If play doesn’t go to plan
Things probably won’t always go according to plan. We don’t make friends with everyone we meet or get along with everyone we know. It’s normal to worry if your child is ignored or left out or finds it hard to play with others.
Try to make playing with other children as fun, calm and enjoyable as possible.
Note that playing with other children takes physical and emotional energy, so your child might need to spend time alone after a big play session.
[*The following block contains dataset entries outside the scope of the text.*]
/-! ### The status that an operation answers -/

/-- Operation `i` in state `s` answers an error status exactly when it has the cause for it. -/
def AnswersByCause (i : Instr) (s : State) : Prop :=
  ∃ t r, exec i s = .next t ∧ t.resp = some r ∧ ∀ e, e ≠ .ok → (r.status = e ↔ ErrorCause s i e)

section
variable {i : Instr} {s u : State} {e : Status} {res : Half} {evt : Evt} {out : List Byte}

theorem answersByCause_error (hs : exec i s = .next (respond e res evt out u)) (h : ErrorCause s i e) :
    AnswersByCause i s :=
  ⟨_, _, hs, rfl, fun _ _ => ⟨fun he => he ▸ h, fun h' => h.unique h'⟩⟩

theorem answersByCause_ok (hs : exec i s = .next (respond .ok res evt out u)) (h : ∀ e, ¬ ErrorCause s i e) :
    AnswersByCause i s :=
  ⟨_, _, hs, rfl, fun e he => iff_of_false (Ne.symm he) (h e)⟩

end

/-- Every operation answers by the table of R92, in every state. -/
theorem answersByCause (i : Instr) (s : State) : AnswersByCause i s := by
  cases i with
  | pushPay a =>
    rcases exec_pushPay_cases a s with ⟨hfull, hs⟩ | ⟨hroom, hs⟩
    · exact answersByCause_error hs (.pushPay hfull)
    · exact answersByCause_ok hs fun | _, .pushPay h => hroom h
  | encode c y =>
    rcases exec_encode_cases c y s with ⟨hset, hs⟩ | ⟨hclear, hs⟩
    · exact answersByCause_error hs (.encode hset)
    · exact answersByCause_ok hs fun | _, .encode h => Bool.eq_false_iff.mp hclear h
  | pushRx a =>
    rcases exec_pushRx_cases a s with ⟨hfull, hs⟩ | ⟨hroom, hs⟩
    · exact answersByCause_error hs (.pushRx hfull)
    · exact answersByCause_ok hs fun | _, .pushRx h => hroom h
  | decode =>
    rcases exec_decode_cases s with ⟨hset, hs⟩ | ⟨hclear, hs⟩
    · exact answersByCause_error hs (.decode hset)
    · exact answersByCause_ok hs fun | _, .decode h => Bool.eq_false_iff.mp hclear h
  | setBand a x y =>
    rcases exec_setBand_cases a x y s with ⟨hout, hs⟩ | ⟨j, hj, hs⟩
    · exact answersByCause_error hs (.setBand hout)
    · exact answersByCause_ok hs fun | _, .setBand h => by omega
  | setBandGain a x =>
    rcases exec_setBandGain_cases a x s with ⟨hout, hs⟩ | ⟨j, hj, hs⟩
    · exact answersByCause_error hs (.setBandGain hout)
    · exact answersByCause_ok hs fun | _, .setBandGain h => by omega
  | setBandQ a y =>
    rcases exec_setBandQ_cases a y s with ⟨hout, hs⟩ | ⟨j, hj, hs⟩
    · exact answersByCause_error hs (.setBandQ hout)
    · exact answersByCause_ok hs fun | _, .setBandQ h => by omega
  | readBand a =>
    rcases exec_readBand_cases a s with ⟨hout, hs⟩ | ⟨j, hj, hs⟩
    · exact answersByCause_error hs (.readBand hout)
    · exact answersByCause_ok hs fun | _, .readBand h => by omega
  | stagePreset x y =>
    rcases exec_stagePreset_cases x y s with ⟨hfull, hs⟩ | ⟨hroom, hs⟩
    · exact answersByCause_error hs (.stagePreset hfull)
    · exact answersByCause_ok hs fun | _, .stagePreset h => hroom h
  | applyPreset =>
    rcases exec_applyPreset_cases s with ⟨hbad, hs⟩ | ⟨hclear, hlen, bands, -, hs⟩
    · exact answersByCause_error hs (.applyPreset hbad.symm)
    · exact answersByCause_ok hs fun | _, .applyPreset h => h.elim (absurd hlen) (Bool.eq_false_iff.mp hclear)
  | buildSelectEq a =>
    rcases exec_buildSelectEq_cases a s with ⟨hbad, hs⟩ | ⟨hok, hs⟩
    · exact answersByCause_error hs (.buildSelectEq hbad)
    · exact answersByCause_ok hs fun | _, .buildSelectEq h => h hok
  | encGain | decGain | encQ | decQ | resetEq | eqPayload | buildCustomEq | buildDevinfoReq | clear =>
    exact answersByCause_ok rfl nofun

theorem status_eq_iff_cause {i : Instr} {s t : State} {r : Response} (h : exec i s = .next t) (hr : t.resp = some r)
    (e : Status) (he : e ≠ .ok) : r.status = e ↔ ErrorCause s i e := by
  obtain ⟨u, r', hu, hr', hcause⟩ := answersByCause i s
  cases h.symm.trans hu
  cases hr.symm.trans hr'
  exact hcause e he

/-- Settles O56: the status is by cause, each status has the causes of its rows, and ILLEGAL_OP has none. -/
theorem errorStatusesHaveExactlyTheirCauses : Obligations.ErrorStatusesHaveExactlyTheirCauses := by
  intro i s t r h hr
  refine ⟨?_, ?_, ?_, ?_⟩
  · rw [status_eq_iff_cause h hr .argErr nofun, argErr_cause_iff]
  · rw [status_eq_iff_cause h hr .rangeErr nofun, rangeErr_cause_iff]
  · rw [status_eq_iff_cause h hr .rxOverflow nofun, rxOverflow_cause_iff]
  · rw [Ne, status_eq_iff_cause h hr .illegalOp nofun]
    exact nofun

/-! ### FORMAT_ERROR -/

theorem classify_devinfo_short {p : List Byte} (h : p.length < 5) :
    classify (0x51 :: 0x58 :: 0x57 :: 0x27 :: 0x02 :: p) = plainEvt .formatError true 0x27 := by
  rcases devinfoParse_cases p with ⟨-, hparse⟩ | ⟨hlong, -⟩
  · exact classifyCode_devinfo_short hparse
  · omega

theorem devinfo_short_of_classifyCode {c b4 : Byte} {p : List Byte} (h : (classifyCode c b4 p).kind = .formatError) :
    c = 0x27 ∧ b4 = 0x02 ∧ p.length < 5 := by
  rcases eq_or_ne c 0x10 with rfl | hselect
  · cases h
  rcases eq_or_ne c 0x20 with rfl | hcustom
  · cases h
  rcases eq_or_ne c 0x27 with rfl | hdev
  · rcases eq_or_ne b4 0x02 with rfl | hsub
    · rcases devinfoParse_cases p with ⟨hshort, -⟩ | ⟨-, l, r, -, -, hparse⟩
      · exact ⟨rfl, rfl, hshort⟩
      · rw [classifyCode_devinfo hparse] at h
        cases h
    · rw [classifyCode_devinfo_subcode p hsub] at h
      cases h
  · rw [classifyCode_unknown b4 p hselect hcustom hdev] at h
    cases h

/-- Only a DeviceInfo response with fewer than 5 info bytes is a FORMAT_ERROR. -/
theorem devinfo_short_of_classify {b : List Byte} (h : (classify b).kind = .formatError) :
    ∃ p, b = 0x51 :: 0x58 :: 0x57 :: 0x27 :: 0x02 :: p ∧ p.length < 5 := by
  rcases classify_cases b with ⟨-, hclass⟩ | ⟨c, b4, p, rfl, hclass⟩ <;> rw [hclass] at h
  · cases h
  · obtain ⟨rfl, rfl, hshort⟩ := devinfo_short_of_classifyCode h
    exact ⟨p, rfl, hshort⟩

theorem devinfo_short_iff (b : List Byte) : (∃ p, b = 0x51 :: 0x58 :: 0x57 :: 0x27 :: 0x02 :: p ∧ p.length < 5) ↔
    b.take 5 = [0x51, 0x58, 0x57, 0x27, 0x02] ∧ b.length < 10 := by
  constructor
  · rintro ⟨p, rfl, hshort⟩
    exact ⟨rfl, Nat.add_lt_add_right hshort 5⟩
  · rintro ⟨hhead, hlen⟩
    refine ⟨b.drop 5, ?_, by rw [List.length_drop]; omega⟩
    conv_lhs => rw [← List.take_append_drop 5 b, hhead]
    rfl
As your child gets better at playing with other children over time, they’ll naturally gain confidence and independence.
If you’re worried that your child might be being bullied, read our tips on how to spot the signs of bullying and what you can do about it.
The way your child plays and makes friends will change through early childhood. Children learn different things from play at different ages and stages, including creativity, flexibility and problem-solving. And the more chances your child has to play, the more your child can learn about how to play.
Solitary play is when children play by themselves and don’t pay attention to what others are doing. This stage typically goes up to 15-17 months. It can last longer for children with disability.
Parallel play is when children play alongside each other and might use the same or similar toys as those around them. This stage typically starts at 18-24 months, but it can be later for children with disability.
Associative play is when children make and share things, give each other things, or join in with what other children are doing. This typically starts around 3 years, but it might be later for children with disability.
Cooperative play is when children join together to do activities and work together to finish something. It might also be making up rules or playing games with rules. This typically starts happening at 3-4 years, but it might be later for children with disability.
Children with disability might move through these stages more slowly than typically developing children. This can be because their development is delayed or because they haven’t had the same play opportunities as typically developing children. For example, a child with a significant motor disability might find it physically difficult to play alongside other children, give things to other children and join in with activities.